Human CD4+CD25+Foxp3+ Regulatory T Cells Do Not Constitutively Express IL-35

EBV-induced gene 3 (EBI3) can associate with p28 to form the heterodimeric cytokine IL-27, or with the p35 subunit of IL-12 to form the EBI3/p35 heterodimer, recently named IL-35. In mice, IL-35 has been shown to be constitutively expressed by CD4 + CD25 + Foxp3 + regulatory T cells (Treg cells) and suggested to contribute to their suppressive activity. In this study, we investigated whether human Treg cells express IL-35. Double-staining analysis of human thymuses showed that neither Foxp3 + nor CD25 + cells coexpressed EBI3. Similarly, Foxp3 + cells present in human lymph nodes, tonsils, spleens, and intestines did not express EBI3. Consistent with these in situ observations, Treg cells purified from blood or tonsils were negative for EBI3 by immunoblotting.

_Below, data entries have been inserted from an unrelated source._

-- ==== Sys2Proof/Machine/Flags.lean ====
section
/-! DEFINITION. The STATUS word (10_state.md R36): QAE has no arithmetic flag (R37), only the five bits and the result
code of STATUS. -/

namespace Sys2Proof.Machine

/-- The four bits of a result code (60_exceptions.md R210). -/
def ResultCode.bits : ResultCode → BitVec 4
  | .ok => 0#4
  | .malformed => 1#4
  | .authFail => 2#4
  | .contract => 3#4

/-- STATUS as the host reads it: bits 31:12 and 7:5 zero, RESULT in 11:8, then FATAL, H_VALID, RK_VALID, KEY_VALID and
TBL_READY in bits 4 to 0 (R36). -/
def statusWord (s : State) : Word :=
  0#20 ++ s.result.bits ++ 0#3 ++ BitVec.ofBool s.fatal ++ BitVec.ofBool s.hValid ++
    BitVec.ofBool s.rkValid ++ BitVec.ofBool s.keyValid ++ BitVec.ofBool s.tblReady

end Sys2Proof.Machine
end

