@[simp] theorem ensureH_keyValid (s : State) : (ensureH s).keyValid = s.keyValid := by
  simp [ensureH]
@[simp] theorem ensureH_fatal (s : State) : (ensureH s).fatal = s.fatal := by
  simp [ensureH]
@[simp] theorem ensureH_result (s : State) : (ensureH s).result = s.result := by
  simp [ensureH]
@[simp] theorem ensureH_aadlen (s : State) : (ensureH s).aadlen = s.aadlen := by
  simp [ensureH]
@[simp] theorem ensureH_srclen (s : State) : (ensureH s).srclen = s.srclen := by
  simp [ensureH]
@[simp] theorem ensureH_dstlen (s : State) : (ensureH s).dstlen = s.dstlen := by
  simp [ensureH]
@[simp] theorem ensureH_gfp (s : State) : (ensureH s).gfp = s.gfp := by
  simp [ensureH]
@[simp] theorem ensureH_keyin (s : State) : (ensureH s).keyin = s.keyin := by
  simp [ensureH]
@[simp] theorem ensureH_key (s : State) : (ensureH s).key = s.key := by
  simp [ensureH]
@[simp] theorem ensureH_blkin (s : State) : (ensureH s).blkin = s.blkin := by
  simp [ensureH]
@[simp] theorem ensureH_blkout (s : State) : (ensureH s).blkout = s.blkout := by
  simp [ensureH]
@[simp] theorem ensureH_ghop (s : State) : (ensureH s).ghop = s.ghop := by
  simp [ensureH]
@[simp] theorem ensureH_ctr (s : State) : (ensureH s).ctr = s.ctr := by
  simp [ensureH]
@[simp] theorem ensureH_tagin (s : State) : (ensureH s).tagin = s.tagin := by
  simp [ensureH]
@[simp] theorem ensureH_tagout (s : State) : (ensureH s).tagout = s.tagout := by
  simp [ensureH]
@[simp] theorem ensureH_mem (s : State) : (ensureH s).mem = s.mem := by
  simp [ensureH]
@[simp] theorem ensureH_cfg (s : State) : (ensureH s).cfg = s.cfg := by
  simp [ensureH]
@[simp] theorem ensureH_inputs (s : State) : (ensureH s).inputs = s.inputs := by
  simp [ensureH]
@[simp] theorem ensureH_answer (s : State) : (ensureH s).answer = s.answer := by
  simp [ensureH]
@[simp] theorem ensureH_rng (s : State) : (ensureH s).rng = s.rng := by
  simp [ensureH]
@[simp] theorem ensureH_draws (s : State) : (ensureH s).draws = s.draws := by
  simp [ensureH]
@[simp] theorem ensureH_resets (s : State) : (ensureH s).resets = s.resets := by
  simp [ensureH]

end Sys2Proof.Machine
end

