-- ==== Sys2Proof/Tests/Slice0.lean ====
section
/-! SUPPORT. The model's own tests: ill-formed configurations, words written out from the encoding tables, one step of
each command on values of 95_test_vectors.md, and for each obligation with hypotheses a witness that meets them. -/

namespace Sys2Proof.Tests

open Sys2Proof Sys2Proof.Machine

/-- Whether an outcome is a next state with a property. -/
def nextHas (o : Host.Outcome State Fault Refusal) (p : State → Bool) : Bool :=
  match o with
  | .next t => p t
  | .fault _ => false
  | .refused _ => false

/-- A state with one input waiting. -/
abbrev withInput (i : Input) (s : State) : State := { s with inputs := [i] }

/-- The key 00 01 … 0f of the vectors. -/
abbrev vectorKey : Block := 0x000102030405060708090a0b0c0d0e0f#128

/-- After reset and a load of the vectors' key. -/
abbrev loaded : State := { State.reset with key := vectorKey, keyValid := true }

/-- Ready for the AEENC of T-AE-1: "HELLO", no AAD. -/
abbrev hello : State :=
  memWrite { loaded with srclen := 5#32, rng := [0x000102030405060708090a0b#96] } .src 0
    [0x48#8, 0x45#8, 0x4c#8, 0x4c#8, 0x4f#8]

/-- Ready for the AEDEC of T-AE-1. -/
abbrev helloSealed : State :=
  memWrite { loaded with srclen := 17#32, tagin := 0xa2e024b704a6a091b43bbf015a7e9a41#128 } .src 0
    [0x00#8, 0x01#8, 0x02#8, 0x03#8, 0x04#8, 0x05#8, 0x06#8, 0x07#8, 0x08#8, 0x09#8, 0x0a#8, 0x0b#8,
      0xbe#8, 0x22#8, 0x30#8, 0xdb#8, 0xbd#8]

/-- After a contract violation. -/
abbrev violated : State := raiseContract State.reset

/-! ### Well-formedness: each check refuses something -/

theorem test_wf_standard : Config.standard.wellFormed = true := by decide
theorem test_wf_lowest : Config.wellFormed { bufMax := 12 } = true := by decide
theorem test_wf_too_small : Config.wellFormed { bufMax := 8 } = false := by decide
theorem test_wf_too_large : Config.wellFormed { bufMax := 65540 } = false := by decide
theorem test_wf_not_multiple_of_four : Config.wellFormed { bufMax := 4094 } = false := by decide

/-! ### Decoding: words of T-ENC-1, written out from R91 and R94 -/

theorem test_decode_gfinit : decode 0b00000000000000000000000000000001#32 = .ok .gfinit := by decide
theorem test_decode_gfmul : decode 0b00000000100000110101011100000010#32 = .ok (.gfmul 0x57#8 0x83#8) := by decide
theorem test_decode_gfmulf : decode 0b00000000000100100000000000000011#32 = .ok (.gfmulf 0x00#8 0x12#8) := by decide
theorem test_decode_kload : decode 0b00000000000000000000000000010000#32 = .ok .kload := by decide
theorem test_decode_kexp : decode 0b00000000000000000000000000010001#32 = .ok .kexp := by decide
theorem test_decode_encblk : decode 0b00000000000000000000000000010010#32 = .ok .encblk := by decide
theorem test_decode_hderive : decode 0b00000000000000000000000000100000#32 = .ok .hderive := by decide
theorem test_decode_ctrinc : decode 0b00000000000000000000000000100001#32 = .ok .ctrinc := by decide
theorem test_decode_ghmul : decode 0b00000000000000000000000000100010#32 = .ok .ghmul := by decide
theorem test_decode_aeenc : decode 0b00000000000000000000000000110000#32 = .ok .aeenc := by decide
theorem test_decode_aedec : decode 0b00000000000000000000000000110001#32 = .ok .aedec := by decide
theorem test_decode_clr : decode 0b00000000000000000000000000111111#32 = .ok .clr := by decide
theorem test_decode_unassigned :
    decode 0x00000000#32 = .error .unassignedOpcode ∧
      decode 0x00000004#32 = .error .unassignedOpcode ∧
      decode 0x00000013#32 = .error .unassignedOpcode ∧
      decode 0x00000032#32 = .error .unassignedOpcode ∧
      decode 0x0000003E#32 = .error .unassignedOpcode ∧
      decode 0x00000040#32 = .error .unassignedOpcode ∧
      decode 0x000000FF#32 = .error .unassignedOpcode := by decide
theorem test_decode_reserved :
    decode 0x00000110#32 = .error .reservedBits ∧
      decode 0x80000030#32 = .error .reservedBits ∧
      decode 0x01000002#32 = .error .reservedBits ∧
      decode 0xFF835703#32 = .error .reservedBits ∧
      decode 0x00010001#32 = .error .reservedBits := by decide
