-- ==== Sys2Proof/Machine/Ops.lean ====
section
/-! DEFINITION. The named operations over the registers: the host's read (R34) and write (R35 to
R37), the issue of a command (R36), and the completion (R103, R104). An error is an outcome of a
command and no trap (R102, R110): `Block.raise` is the one operation that every error takes, and
there is no return from it (R106). -/

namespace Sys2Proof.Machine

/-- The value a host read of a register returns (R34, R16): CMD reads as 0 (R19). -/
def Block.readReg {PW : Nat} (b : Block PW) : Reg → Word PW
  | .ctrl => b.ctrlWord
  | .status => b.statusWord
  | .cmd => 0
  | .pIn => b.pIn
  | .qIn => b.qIn
  | .p => b.p
  | .q => b.q
  | .n => b.n
  | .l => b.l
  | .e => b.e
  | .d => b.d
  | .din => b.din
  | .dout => b.dout

/-- `HostRead(addr)` (R34): a reserved slot reads as 0. -/
def Block.hostRead {PW : Nat} (b : Block PW) (a : Addr) : Word PW :=
  match regAt a with
  | some r => b.readReg r
  | none => 0

/-- The issue of a command word (R36): BUSY with the word and the mode of CTRL, DONE and ERR cleared,
nothing else changed. -/
def Block.issue {PW : Nat} (b : Block PW) (w : Word PW) : Block PW :=
  { b with seq := .busy w b.mode, done := false, err := .noError }

/-- The one effect of a dropped write (R37). -/
def Block.setOvr {PW : Nat} (b : Block PW) : Block PW := { b with ovr := true }

/-- The write-1-to-clear of STATUS (R18): only bit 4 of the written word counts. -/
def Block.clearOvrIf {PW : Nat} (b : Block PW) (bit4 : Bool) : Block PW :=
  { b with ovr := b.ovr && !bit4 }

/-- A write that R37 drops while a command is in flight: `b'` is what the write gives otherwise. -/
def Block.unlessBusy {PW : Nat} (b b' : Block PW) : Block PW :=
  if b.busy then b.setOvr else b'

/-- `HostWrite(addr, v)` (R35, R36, R37). -/
def Block.hostWrite {PW : Nat} (b : Block PW) (a : Addr) (v : Word PW) : Block PW :=
  match regAt a with
  | some .ctrl => b.unlessBusy { b with mode := Mode.ofBit (v.getLsbD 0) }
  | some .status => b.clearOvrIf (v.getLsbD 4)
  | some .cmd => b.unlessBusy (b.issue v)
  | some .pIn => b.unlessBusy { b with pIn := v }
  | some .qIn => b.unlessBusy { b with qIn := v }
  | some .din => b.unlessBusy { b with din := v }
  | some .p => b
  | some .q => b
  | some .n => b
  | some .l => b
  | some .e => b
  | some .d => b
  | some .dout => b
  | none => b

/-- `raise Error(CODE)` at completion (R11, R103, R104): ERR, DONE and BUSY are written and nothing
else. -/
def Block.raise {PW : Nat} (b : Block PW) (c : ErrCode) : Block PW :=
  { b with err := c, done := true, seq := .idle }

/-- A completion without error (R103), after the command's own writes. -/
def Block.succeed {PW : Nat} (b : Block PW) : Block PW :=
  { b with err := .noError, done := true, seq := .idle }

/-- The completion of R103 on an outcome: `ok` holds the block with the command's writes applied. -/
def Block.finish {PW : Nat} (b : Block PW) : Except ErrCode (Block PW) → Block PW
  | .ok b' => b'.succeed
  | .error c => b.raise c

/-- What a command computes from the latched mode and the registers (R26, R103): its writes, or its
error. -/
abbrev Command := (PW : Nat) → Mode → Block PW → Except ErrCode (Block PW)

/-- The completion step (R103), enabled exactly when a command is in flight. All of its writes are
one step (R39, R104). -/
def complete (command : Command) (s : State) : Host.Outcome State Fault Refusal :=
  match s.block.seq with
  | .idle => .fault .noCommandInFlight
  | .busy _ m => .next (s.setBlock (s.block.finish (command s.params.PW m s.block)))

/-- A host access of the state (R34 to R37, R39): a read changes nothing of the block
and its value is logged; a write logs nothing. -/
def hostAccess (s : State) (t : Transaction s.params.PW) : State :=
  match t with
  | .read a => { s with readLog := (a, s.block.hostRead a) :: s.readLog }
  | .write a v => s.setBlock (s.block.hostWrite a v)

end Sys2Proof.Machine
end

Other human T cell subsets, including effector T cells, naive and memory CD4 + T cells, CD8 + and γδ T cells also did not constitutively express EBI3, which contrasts with IL-35 expression observed in murine CD8 + and γδ T cells. Furthermore, although CD3/CD28 stimulation consistently induced low levels of EBI3 in various CD4 + T cell subsets, no EBI3 could be detected in CD3/CD28-stimulated Treg cells. RT-PCR analysis showed that, whereas p35 transcripts were detected in both Teff and Treg cells, EBI3 transcripts were detected only in activated Teff cells, but not in resting or activated Treg cells. Thus, in contrast to their murine counterpart, human Treg cells do not express detectable amounts of IL-35.